-- The records --
/-! ## MASKAPPLY (43_mask.md R240, R250) -/

theorem exec_maskapply_ok {p : BitVec 3} {s : State} (h : maskAccepts p.toNat s) :
    exec (.maskapply p) s = .next (completeOk (applyMask p.toNat s)) := by
  rw [exec_maskapply, maskCheck_of_accepts h]

/-- Settles O35: a hit cell is drawn once with its module inverted, and hit again by the second MASKAPPLY. -/
theorem maskapplyTogglesTheFreeCells : Obligations.MaskapplyTogglesTheFreeCells := by
  intro p s condition
  have hcondition : ∀ i j, maskPredicate p.toNat i j = true ↔ condition i j := by
    intro i j
    have hp := p.isLt
    simp only [condition]
    generalize p.toNat = n at hp ⊢
    interval_cases n <;> simp [maskPredicate]
  obtain ⟨hconfig, hsequence, hargument⟩ := maskErrors (i := .maskapply p) (p := p.toNat) (s := s) rfl
  refine ⟨hcondition, hconfig, hsequence, hargument, fun haccepts => ?_⟩
  have ⟨⟨hv, _⟩, _⟩ := haccepts
  have hmod (r c : Nat) := modAt_applyMask hv p.toNat r c
  refine ⟨_, _, exec_maskapply_ok haccepts, exec_maskapply_ok (s := completeOk (applyMask p.toNat s)) haccepts, rfl,
    fun r c hr hc hfree hcond => ?_, fun r c hnot => ?_, byteAt_congr_of_cells rfl rfl (fun r c => rfl) fun r c => ?_⟩
  · have hhit := maskHits_iff.mpr ⟨⟨hr, hc⟩, hfree, (hcondition r c).mpr hcond⟩
    refine (hmod r c).trans ?_
    rw [hhit, Bool.xor_true]
  · have hmiss : maskHits p.toNat s r c = false := by
      refine Bool.eq_false_iff.mpr fun hhit => hnot ?_
      obtain ⟨⟨hr, hc⟩, hfree, hpred⟩ := maskHits_iff.mp hhit
      exact ⟨hr, hc, hfree, (hcondition r c).mp hpred⟩
    refine (hmod r c).trans ?_
    rw [hmiss, Bool.xor_false]
  · exact modAt_applyMask_twice hv p.toNat r c

end Sys2Proof.Machine
end

section
/-!
PROOFS. The score of a masked symbol (43_mask.md R247-R249), its bounds (R254), and MASKSCORE (R251).
-/

namespace Sys2Proof.Machine

/-! ## The score of a masked symbol (43_mask.md R247-R249) -/

/-- The square matrix of side `dim` with the modules `m i j`, row by row. -/
def squareRows (dim : Nat) (m : Nat → Nat → Bool) : List (List Bool) :=
  (List.range dim).map fun i => (List.range dim).map (m i)

theorem maskedRows_eq (p : Nat) (s : State) :
    maskedRows p s = squareRows s.config.dim fun i j => s.modAt i j ^^ maskHits p s i j := rfl

@[simp] theorem squareRows_length (dim : Nat) (m : Nat → Nat → Bool) : (squareRows dim m).length = dim := by
  simp [squareRows]

theorem length_of_mem_squareRows {dim : Nat} {m : Nat → Nat → Bool} {row : List Bool}
    (h : row ∈ squareRows dim m) : row.length = dim := by
  obtain ⟨i, -, rfl⟩ := List.mem_map.mp h
  simp

theorem columnsOf_squareRows (dim : Nat) (m : Nat → Nat → Bool) :
    columnsOf dim (squareRows dim m) = squareRows dim fun i j => m j i := by
  refine List.map_congr_left fun j hj => ?_
  rw [squareRows, List.map_map]
  refine List.map_congr_left fun i _ => ?_
  simp [List.mem_range.mp hj]

theorem darkCount_squareRows (dim : Nat) (m : Nat → Nat → Bool) :
    darkCount (squareRows dim m) = (squareCells dim).countP fun k => m k.1 k.2 := by
  simp only [darkCount, squareRows, countP_squareCells, List.map_map, Function.comp_def, List.countP_map, id]

theorem microScore_squareRows {dim : Nat} (hdim : 0 < dim) (m : Nat → Nat → Bool) :
    microScore dim (squareRows dim m) =
      16 * min ((List.range dim).countP fun i => m i (dim - 1)) ((List.range dim).countP fun j => m (dim - 1) j) +
        max ((List.range dim).countP fun i => m i (dim - 1)) ((List.range dim).countP fun j => m (dim - 1) j) := by
  have hlast : dim - 1 < dim := Nat.sub_lt hdim one_pos
  have hcolumn : ((squareRows dim m).map fun row => row.getD (dim - 1) false).countP id =
      (List.range dim).countP fun i => m i (dim - 1) := by
    simp [squareRows, Function.comp_def, hlast, List.countP_map]
  have hrow : ((squareRows dim m).getD (dim - 1) []).countP id = (List.range dim).countP fun j => m (dim - 1) j := by
    simp [squareRows, hlast, List.countP_map]
  simp only [microScore, hcolumn, hrow]

/-- The grid with pattern p applied is the masked matrix. -/
theorem score_eq_patternScore {s : State} (hv : s.config.versionOK = true) (p : Nat) :
    score p s = patternScore p s := by
  have hrows : symbolRows (applyMask p s) = maskedRows p s := by
    simp only [symbolRows, maskedRows, modAt_applyMask hv]
    rfl
  rw [score, scoreGrid, hrows]
  rfl

/-! ## The bounds of the scores (43_mask.md R254) -/

/-- The lines of a square matrix: 2 · dim, each of dim modules. -/
theorem lines_squareRows (dim : Nat) (m : Nat → Nat → Bool) :
    let lines := squareRows dim m ++ columnsOf dim (squareRows dim m)
    lines.length = 2 * dim ∧ ∀ line ∈ lines, line.length = dim := by
  rw [columnsOf_squareRows]
  refine ⟨by simp [Nat.two_mul], fun line hline => ?_⟩
  rcases List.mem_append.mp hline with h | h <;> exact length_of_mem_squareRows h

theorem squareRows_bounds (dim : Nat) (m : Nat → Nat → Bool) :
    let rows := squareRows dim m
    let lines := rows ++ columnsOf dim rows
    penaltyN1 lines ≤ 2 * dim * (dim - 2) ∧ penaltyN2 rows ≤ 3 * (dim - 1) ^ 2 ∧
    penaltyN3 lines ≤ 40 * (2 * dim * (dim - 10)) ∧ penaltyN4 dim (darkCount rows) ≤ 100 := by
  intro rows lines
  obtain ⟨hcount, hlen⟩ := lines_squareRows dim m
  refine ⟨?_, penaltyN2_le (squareRows_length dim m) fun row => length_of_mem_squareRows, ?_, penaltyN4_le ?_⟩
  · rw [← hcount]
    exact sum_map_le fun line hline => hlen line hline ▸ lineN1_le line
  · rw [← hcount]
    exact Nat.mul_le_mul_left 40 (sum_map_le fun line hline => hlen line hline ▸ lineFinderLike_le line)
  · rw [darkCount_squareRows, ← squareCells_length]
    exact List.countP_le_length

theorem microScore_squareRows_le {dim : Nat} (hdim : 0 < dim) (m : Nat → Nat → Bool) :
    microScore dim (squareRows dim m) ≤ 17 * dim := by
  have hcount (p : Nat → Bool) : (List.range dim).countP p ≤ dim :=
    List.countP_le_length.trans_eq List.length_range
  have := hcount fun i => m i (dim - 1)
  have := hcount fun j => m (dim - 1) j
  rw [microScore_squareRows hdim]
  omega

/-- Settles O41: the bounds of a square matrix at the side of the symbol, at most 177, for Micro at most 17. -/
theorem scoresStayInBounds : Obligations.ScoresStayInBounds := by
  intro s p ⟨hv, _⟩ rows lines
  obtain ⟨-, hlow, hhigh⟩ := dim_bounds hv
  obtain ⟨hN1, hN2, hN3, hN4⟩ := squareRows_bounds s.config.dim fun i j => s.modAt i j ^^ maskHits p s i j
  have hN1 : penaltyN1 lines ≤ 2 * 177 * 175 := hN1.trans (Nat.mul_le_mul (by omega) (by omega))
  have hN2 : penaltyN2 rows ≤ 3 * 176 ^ 2 :=
    hN2.trans (Nat.mul_le_mul_left 3 (Nat.pow_le_pow_left (by omega) 2))
  have hwindows : 2 * s.config.dim * (s.config.dim - 10) ≤ 2 * 177 * 167 := Nat.mul_le_mul (by omega) (by omega)
  have hN3 : penaltyN3 lines ≤ 40 * 2 * 177 * 167 := hN3.trans (by omega)
  have hmicro (hm : s.config.micro = true) : patternScore p s ≤ 289 := by
    obtain ⟨-, h4, hdim⟩ := micro_bounds hv hm
    rw [patternScore, if_pos hm, maskedRows_eq]
    exact (microScore_squareRows_le (by omega) _).trans (by omega)
  refine ⟨hN1, hN2, hN3, hN4, hmicro, ?_⟩
  cases hm : s.config.micro with
  | true => exact (hmicro hm).trans_lt (by decide)
  | false =>
    have hscore : patternScore p s =
        penaltyN1 lines + penaltyN2 rows + penaltyN3 lines + penaltyN4 s.config.dim (darkCount rows) := by
      rw [patternScore, hm]
      rfl
    have : penaltyN4 s.config.dim (darkCount rows) ≤ 100 := hN4
    omega

/-- A score register holds the score. -/
theorem toNat_patternScore {s : State} (h : s.configLegal) (p : Nat) :
    (BitVec.ofNat 32 (patternScore p s)).toNat = patternScore p s := by
  obtain ⟨-, -, -, -, -, hlt⟩ := scoresStayInBounds s p h
  rw [BitVec.toNat_ofNat, Nat.mod_eq_of_lt hlt]

/-! ## MASKSCORE (43_mask.md R251) -/

theorem exec_maskscore_ok {p : BitVec 3} {s : State} (h : maskAccepts p.toNat s) :
    exec (.maskscore p) s = .next (completeOk (maskscoreWrites p.toNat s)) := by
  rw [exec_maskscore, maskCheck_of_accepts h]

/-- Settles O36: the score of the masked matrix, read off its rows and columns, fits SCORE. -/
theorem maskscoreWritesTheScore : Obligations.MaskscoreWritesTheScore := by
  intro p s
  obtain ⟨hconfig, hsequence, hargument⟩ := maskErrors (i := .maskscore p) (p := p.toNat) (s := s) rfl
  refine ⟨hconfig, hsequence, hargument, fun haccepts => ?_⟩
  have ⟨hlegal, _⟩ := haccepts
  have ⟨hv, _⟩ := hlegal
  obtain ⟨-, hlow, -⟩ := dim_bounds hv
  intro dim dark rows columns rc bc d score'
  have hscore : patternScore p.toNat s = score' := by
    have hrows : maskedRows p.toNat s = rows := rfl
    have hcolumns : columnsOf dim rows = columns := columnsOf_squareRows dim dark
    have hd : darkCount rows = d := darkCount_squareRows dim dark
    have hmicro : microScore dim rows = 16 * min rc bc + max rc bc := microScore_squareRows (by omega) dark
    rw [patternScore, hrows, penalty, hcolumns, hd, hmicro]
  refine ⟨hscore, _, exec_maskscore_ok haccepts, rfl, ?_⟩
  rw [← hscore, ← toNat_patternScore hlegal, ← score_eq_patternScore hv]
  rfl

end Sys2Proof.Machine
end

section
/-!
PROOFS. MASKSEL (43_mask.md R252, R253): the loop ends with the first best candidate, and what it writes is a function
of CONFIG, RES and MOD.
-/

namespace Sys2Proof.Machine
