-- ==== Sys2Proof/WellFormed.lean ====
section
/-! DEFINITION. Which instructions are well formed. Every operand but one is bounded by its type. A register number,
an index or a field-kind code outside the legal range is not ill formed: the spec gives such a command a status. -/

namespace Sys2Proof

/-- A field kind (30_encoding.md R90), as against a command (R88). -/
def Instr.isFieldKind : Instr → Bool
  | .u8 | .i16 | .u16 | .i32 | .u32 | .f32 | .cstr | .blob => true
  | .nop | .reset | .regRd _ | .crcClr | .crcUpd _ | .crcRd | .pbClr | .pbApp _ | .pbRd _ | .encFrame | .txPop
  | .decRst | .decFeed _ | .decTake | .rxClr | .rxApp _ | .rxRd _ | .feRst | .sigClr | .sigApp _ | .vqPushw _
  | .vqPushb _ | .vqiClr | .pack | .unpack | .vqPop => false

/-- The operand check: format S carries at most 255 bytes, since its length is one byte (30_encoding.md R83). -/
def Instr.wellFormed : Instr → Bool
  | .vqPushb bs => decide (bs.length ≤ Config.bytesMax)
  | .nop | .reset | .regRd _ | .crcClr | .crcUpd _ | .crcRd | .pbClr | .pbApp _ | .pbRd _ | .encFrame | .txPop
  | .decRst | .decFeed _ | .decTake | .rxClr | .rxApp _ | .rxRd _ | .feRst | .sigClr | .sigApp _ | .vqPushw _
  | .vqiClr | .pack | .unpack | .vqPop | .u8 | .i16 | .u16 | .i32 | .u32 | .f32 | .cstr | .blob => true

/-- A well-formed instruction of the command stream. -/
def Instr.isCommand (i : Instr) : Bool :=
  i.wellFormed && !i.isFieldKind

end Sys2Proof
end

-- Work request --
Find all the lines with "symbolRows" in the data and copy them.

-- Exercise response --
  have hrows : symbolRows (applyMask p s) = maskedRows p s := by
    simp only [symbolRows, maskedRows, modAt_applyMask hv]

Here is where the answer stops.